_Instructions for the task:_
What do the lines from the top of the data through the line with "set_option synthInstance.maxSize 100000" say? Quote them exactly and include both ends.
-=-=-
-- ==== Sys2Proof/Tests/Slice0.lean ====
section
/-! SUPPORT. The model's own tests, each a named theorem: an ill-formed term for each check of WellFormed, worked
examples of the spec on the operations, one step of the queue, and for every statement with hypotheses the states and
operands that meet them (`witness_<statement>`; a list of the hypotheses, all true, under the values that meet them). -/

namespace Sys2Proof.Tests

open Sys2Proof.Machine

set_option linter.unusedVariables false
set_option synthInstance.maxSize 100000
set_option synthInstance.maxHeartbeats 4000000
set_option maxHeartbeats 4000000
set_option maxRecDepth 100000
set_option Elab.async false

/-! ### Well-formedness: an ill-formed term for each check, which the check refuses -/

theorem test_wf_units :
    (Instr.devInfo 0 17 none none).wf = false ∧ (Instr.mbFetch 0 17 none).wf = false ∧ (Instr.completionWrite 0 17).wf = false ∧
      (Instr.mbDoorbell 0 16 0).wf = false ∧ (Instr.doorbellStuck 0 16).wf = false ∧ (Instr.coreDmaDescriptor 0 ⟨128, []⟩).wf = false ∧
      (Instr.accumulationComplete 0 5 2).wf = false ∧ (Instr.ergLineWrite 0 32 .maint).wf = false ∧ (Instr.avsUpdate 0 8 0).wf = false ∧
      (Instr.dieTemperatureChange 0 10 30).wf = false ∧ (Instr.controlSlot 0 8).wf = false ∧ (Instr.openFlitSend 0 2 4 0).wf = false ∧
      (Instr.openFlitSend 0 2 1 2).wf = false ∧ (Instr.acrixIdleSlice 0 4).wf = false ∧ (Instr.farRouteLinkUp 0 1 2).wf = false ∧
      (Instr.ackTimer 0 16).wf = false ∧ (Instr.acrixEncodeComplete 0 64).wf = false ∧ (Instr.railPowerGood 0 16).wf = false := by
  decide +kernel

theorem test_wf_values :
    (Instr.mbDoorbell 0 3 0x10000).wf = false ∧ (Instr.mbCplHead 0 3 0x10000).wf = false ∧ (Instr.evRingEnable 0 (2 ^ 32)).wf = false ∧
      (Instr.registerWrite 0 0 9 0).wf = false ∧ (Instr.registerWrite 0 0 4 (2 ^ 32)).wf = false ∧
      (Instr.registerWrite 0 0xFFFD 4 0).wf = false ∧ (Instr.soSignal 0 0x10000 3 false).wf = false ∧
      (Instr.carryComplete 0 256).wf = false ∧ (Instr.catchupSlot 0 (2 ^ 20) []).wf = false ∧ (Instr.rtoExpiry 0 1 (2 ^ 48)).wf = false ∧
      (Instr.weirBudgetEffective 0 0x10000).wf = false ∧ (Instr.linkTrainingDone 0 1 256).wf = false ∧
      (Instr.receiveBlockComplete 0 1 (2 ^ 24)).wf = false ∧ (Instr.neighbourNotice 0 1 (2 ^ 64) 0 0).wf = false := by
  decide +kernel

theorem test_wf_payloads :
    (Instr.devInfo 0 3 (some ⟨1, 256⟩) none).wf = false ∧ (Instr.mbFetch 0 3 (some ⟨0, 1⟩)).wf = false ∧
      (Instr.ctrlFlitRx 0 1 ⟨256, 2 ^ 2048⟩).wf = false ∧ (Instr.ackRx 0 1 0 ⟨2, 65536⟩).wf = false ∧
      (Instr.floodResult 0 ⟨1, 256⟩).wf = false ∧ (Instr.ergLineRead 0 3 .maint [⟨8, 0, 1⟩]).wf = false ∧
      (Instr.ergLineRead 0 3 .maint [⟨0, 10, 1⟩]).wf = false ∧ (Instr.radd 0 5 ⟨32, 0, 0, 0, 0, 0⟩).wf = false ∧
      (Instr.radd 0 5 ⟨0, 0, 0, 8, 0, 0⟩).wf = false ∧ (Instr.ergBringup 0 []).wf = false ∧
      (Instr.timingSymbolRx 0 1 ⟨2 ^ 80, 0, 0, 0, 0, 0, 0, true⟩).wf = false ∧
      (Instr.timingSymbolRx 0 1 ⟨0, 0, 0, 8, 0, 0, 0, true⟩).wf = false ∧
      (Instr.bgCommandComplete 0 0x10000 ⟨0, 0, 0, Buf.empty⟩).wf = false ∧ (Instr.radd 0 5 ⟨31, 0, 0, 0, 7, 1⟩).wf = true := by
  decide +kernel

theorem test_wf_disturbances :
    (Instr.coreDmaDescriptor 0 ⟨5, [⟨.scratch 5 786432, 0, 1⟩]⟩).wf = false ∧ (Instr.coreDmaDescriptor 0 ⟨5, [⟨.scratch 128 0, 0, 1⟩]⟩).wf = false ∧
      (Instr.matrixDescriptor 0 ⟨5, [⟨.scratch 5 9, 10, 1⟩]⟩).wf = false ∧ (Instr.matrixDescriptor 0 ⟨128, []⟩).wf = false ∧
      (Instr.drainStart 0 ⟨5, []⟩ 2).wf = false ∧ (Instr.drainStart 0 ⟨5, [⟨.basin 5 2 0 0, 0, 1⟩]⟩ 0).wf = false ∧
      (Instr.drainStart 0 ⟨5, [⟨.basin 128 0 0 0, 0, 1⟩]⟩ 0).wf = false ∧ (Instr.drainStart 0 ⟨5, [⟨.basin 5 0 9216 0, 0, 1⟩]⟩ 0).wf = false ∧
      (Instr.drainStart 0 ⟨5, [⟨.basin 5 0 0 10, 0, 1⟩]⟩ 0).wf = false ∧ (Instr.drainStart 0 ⟨5, [⟨.oasis 402653184, 0, 1⟩]⟩ 0).wf = false ∧
      (Instr.drainStart 0 ⟨5, [⟨.basin 5 1 9215 9, 9, 255⟩, ⟨.oasis 402653183, 0, 1⟩]⟩ 0).wf = true ∧
      (Instr.flitLost 0 1 [8] Buf.empty).wf = false ∧ (Instr.flitLost 0 1 [0, 7] Buf.empty).wf = true ∧
      (Instr.linkFrameStart 0 ⟨8, 0⟩).wf = false ∧ (Instr.timingSymbolSend 0 ⟨8, 0⟩).wf = false := by
  decide +kernel

/-! ### States and images of the tests -/

/-- A device that is up, with its options loaded. -/
def up : State := { State.reset with aon := { Aon.reset with phase := .up, railsOrder := 7, optsDone := true, chainAddr := 5, resetCause := 1 } }

/-- A command entry: opcode, parameters, and the descriptors of BUF0 and BUF1 (R390). -/
def ent (op params : Nat) (d0 : Nat := 0) (d1 : Nat := 0) : Buf := ⟨256, packBits [(16, op), (16, 7), (32, 0), (64, 192), (128, d0), (128, d1), (128, 0), (1536, params)]⟩

/-- A buffer descriptor of `n` bytes that the device reads, or writes (R391). -/
def rd (n : Nat) : Nat := packBits [(64, 0x1000), (32, n)]
@[inherit_doc rd] def wr (n : Nat) : Nat := packBits [(64, 0x1000), (32, n), (1, 1)]

/-- A command waiting first in a mailbox of a role. -/
def posted (s : State) (role : Nat) (e : Buf) (mb : Nat := 0) : State :=
  (s.putMbox mb { s.mbox mb with state := .open_, role, cmds := [⟨e, .waiting, 0, .empty, 0, 0, .empty, .empty⟩] }).onPcie fun p => { p with rotor := 15 }

/-- An image of sections given as type, record count and bytes (R360). -/
def dirOf : Nat → List (Nat × Nat × Buf) → List Buf
  | _, [] => []
  | off, (ty, n, b) :: l => packBuf 16 [(16, ty), (16, 0), (32, off), (32, b.len), (32, n)] :: dirOf (off + b.len) l
@[inherit_doc dirOf] def mkImg (job id cw : Nat) (l : List (Nat × Nat × Buf)) (sizes : Nat := 0x01010101) : Buf :=
  let dir := Buf.cat (dirOf (64 + 16 * l.length) l)
  let body := Buf.cat (l.map (·.2.2))
  (packBuf 64 [(32, 0x424A4C4F), (16, 3), (8, l.length), (8, 0), (64, job), (64, id), (32, sizes), (32, cw), (32, 64 + dir.len + body.len)]).app
    (dir.app body)

/-- A timetable section with its entries (R53, R54). -/
def ttSect (period : Nat) (l : List Buf) (guestSo : Nat := 0) : Nat × Nat × Buf :=
  (1, l.length, (packBuf 64 [(64, 0), (40, period), (24, 0), (21, l.length), (11, 0), (16, 100), (16, guestSo)]).app (Buf.cat l))
@[inherit_doc ttSect] def tent (action target : Nat) (arg : Nat := 0) (offset : Nat := 0) (duration : Nat := 1000) (policy : Nat := 0) (guard : Nat := 0)
    (pre : Option (Nat × Nat) := none) (sig : Option Nat := none) (catchup : Nat := 0) : Buf :=
  packBuf 32 [(40, offset), (8, guard / 8), (16, (pre.getD (0, 0)).1), (28, duration), (4, policy), (12, target), (8, action),
    (1, b2n pre.isSome), (1, b2n sig.isSome), (10, 0), (32, (pre.getD (0, 0)).2), (16, sig.getD 0), (16, 0), (20, catchup), (12, 0), (32, arg)]

/-- A running job of an image, at a step that began at JT 0 ns of it. -/
def jobOf (img : Buf) (step : Nat := 3) (phase : JobPhase := .running) : Job :=
  { image := img, epoch := 0, hasEpoch := true, seed := 9, sfLimit := 4, phase, fresh := false, step, sn := 0, xNext := 0, xPrev := 0,
    sfRun := 0, missThis := false, relayout := none, oldImage := none, drainStep := 0, stopMb := none }

/-- An image with a timetable alone, and a device that runs it. -/
def img0 : Buf := mkImg 0x77 0x88 0 [ttSect 3900000 []]
@[inherit_doc img0] def running (img : Buf := img0) : State := { up with job := some (jobOf img), ht := { HtUnit.reset with state := .locked } }

/-- An image whose timetable holds these entries, beside other sections. -/
def imgOf (l : List Buf) (secs : List (Nat × Nat × Buf) := []) : Buf := mkImg 0x77 0x88 0 (ttSect 3900000 l :: secs)

/-- A kernel of one END-like word on core 5 that draws as entry 0 (R368). -/
def kernSect : Nat × Nat × Buf := (2, 2, (packBuf 16 [(32, 0), (16, 1), (5, 0), (11, 0), (20, 0), (1, 1), (11, 0), (7, 5)]).app
  ((packBuf 16 [(32, 64), (16, 1), (5, 0), (11, 0), (20, 0), (1, 0), (11, 0), (7, 5)]).app (Buf.zeros 128)))

/-- A main-job kernel on a core. -/
def kern (guest : Bool := false) : Kernel :=
  { index := 0, entry := 0, guest, base := 0, nprof := 0, codeLen := 64, step := 3, startCc := 0, plannedJt := 0, limitJt := 10000, pos := 0,
    nextIndex := 0, lastIssue := 0, issuedAny := false, stopped := false, ended := false, lastDone := 0, qCount := 0, passed := 0,
    waitFrom := none, lockFrom := none, vwaitFrom := none }

/-- A guest of the image with kernels, and a commit decision for step 3. -/
def guest0 : Guest := ⟨imgOf [] [kernSect], 1, [], true, false, none, false, 5⟩
@[inherit_doc guest0] def decided (d : Decision) : State → State := fun s => s.onCom fun c => { c with decision := some ⟨3, d, if d = .finite then 0 else 4, one32⟩ }

/-- An image with a commit block: its micro-batches and watch slots (R248, R253). -/
def comImg (l mbs slots : List Buf) (ovr : Nat := 0) (clip : Nat := 0x3F800000) (secs : List (Nat × Nat × Buf) := []) (nw : Nat := 0) : Buf :=
  let tt := ttSect 3900000 l
  let o := 64 + 32 + 16 * secs.length + tt.2.2.len + 64
  mkImg 0x77 0x88 0 (tt :: (0xC, 1, ((packBuf 64 [(8, 16), (8, 0xF0), (8, 24), (8, 3), (16, 4), (16, 0), (32, 0), (32, clip), (2, ovr), (14, 0),
    (16, 0), (16, nw), (16, 50), (8, mbs.length), (16, slots.length), (40, 0), (32, o), (32, o + 16 * mbs.length)]).app (Buf.cat mbs)).app
      (Buf.cat slots)) :: secs)

/-- A micro-batch entry, and a watch slot of tensors 0 to 9. -/
def mbEnt : Buf := packBuf 16 [(16, 5), (32, 2), (40, 500), (16, 30), (16, 6)]
@[inherit_doc mbEnt] def slotRec : Buf := packBuf 32 [(20, 0), (20, 9), (32, 0), (16, 100), (8, 0), (48, 1000)]

/-- Core 5 in this state under the running job, and its kernel store with this code. -/
def at5 (c : Core) (img : Buf := img0) : State := { running img with cores := [(5, c)] }
@[inherit_doc at5] def withCode (b : Buf) (s : State) : State := { s with kstore := s.kstore.store (5 * 2 ^ 18) b.len b.val }

/-- A matrix descriptor of 1 by 1 by 1 FP32 products into tile 0. -/
def mat1 : Mat :=
  { fmtA := 0, fmtB := 0, fmtD := 0, scaleA := 0, scaleB := 0, transA := false, transB := false, cont := false, drain := false, tile := 0,
    shape := 0, profile := 0, intsat := 0, sigEn := false, waitEn := false, tscaleA := 127, tscaleB := 127, m := 1, n := 1, k := 1,
    aAddr := 0, bAddr := 64, aScale := 0, bScale := 0, dAddr := 128, dScale := 0, aLd := 1, bLd := 1, dLd := 1, aSld := 0, bSld := 0,
    dSld := 0, sigSo := 0, waitSo := 0, waitCount := 0, tag := 33 }

/-- A core DMA descriptor of 4 rows of 8 bytes from scratch 0 to scratch 4096 of the same core. -/
def dma1 (sig wait : Bool := false) : Buf :=
  packBuf 64 [(8, 0x44), (2, 0), (2, 0), (4, 0), (4, 0), (2, 0), (1, 0), (1, b2n sig), (1, b2n wait), (7, 0), (32, 0), (32, 4096), (16, 4), (16, 8),
    (24, 8), (8, 0), (24, 8), (8, 0), (16, 44), (16, 9), (32, 1), (16, 34)]

/-- A vector block of these instruction words. -/
def vblk (l : List Nat) (rep : Nat := 0) (adv : Nat := 0) (ts : Nat := 0) : Buf :=
  let n := (8 + 8 * l.length + 63) / 64 * 64
  packBuf n ([(8, 0x56), (12, l.length), (16, rep), (16, adv), (12, ts)] ++ l.map fun w => (64, w))

/-- A core that runs a kernel, its parts as given. -/
def busy5 (k : Kernel := kern) : Core := { Core.reset with kernel := some k }

/-- A vector instruction running on core 5: some registers hold values, and mask MK1 enables the even lanes. -/
def vecOn (op : Nat) (f : VFields) (v : VState := { VState.reset with
    regs := ((List.range 64).map fun l => (l, BitVec.ofNat 32 (0x3F800000 + 0x00800000 * (l % 7) + l))) ++
      (List.range 64).map fun l => (64 + l, BitVec.ofNat 32 (0x40000000 + 0x01000001 * l))
    masks := [(1, BitVec.ofNat 64 0x5555555555555555)] }) (ts : Nat := 0) : State :=
  at5 { busy5 with vact := some (⟨0, 1, vblk [vecWord op f] 3 2 ts, 7, some 8⟩, ⟨0, 1, 1⟩), v }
-=-=-
_Solution to this problem:_
-- ==== Sys2Proof/Tests/Slice0.lean ====
section
/-! SUPPORT. The model's own tests, each a named theorem: an ill-formed term for each check of WellFormed, worked
examples of the spec on the operations, one step of the queue, and for every statement with hypotheses the states and
operands that meet them (`witness_<statement>`; a list of the hypotheses, all true, under the values that meet them). -/

namespace Sys2Proof.Tests

open Sys2Proof.Machine

set_option linter.unusedVariables false
set_option synthInstance.maxSize 100000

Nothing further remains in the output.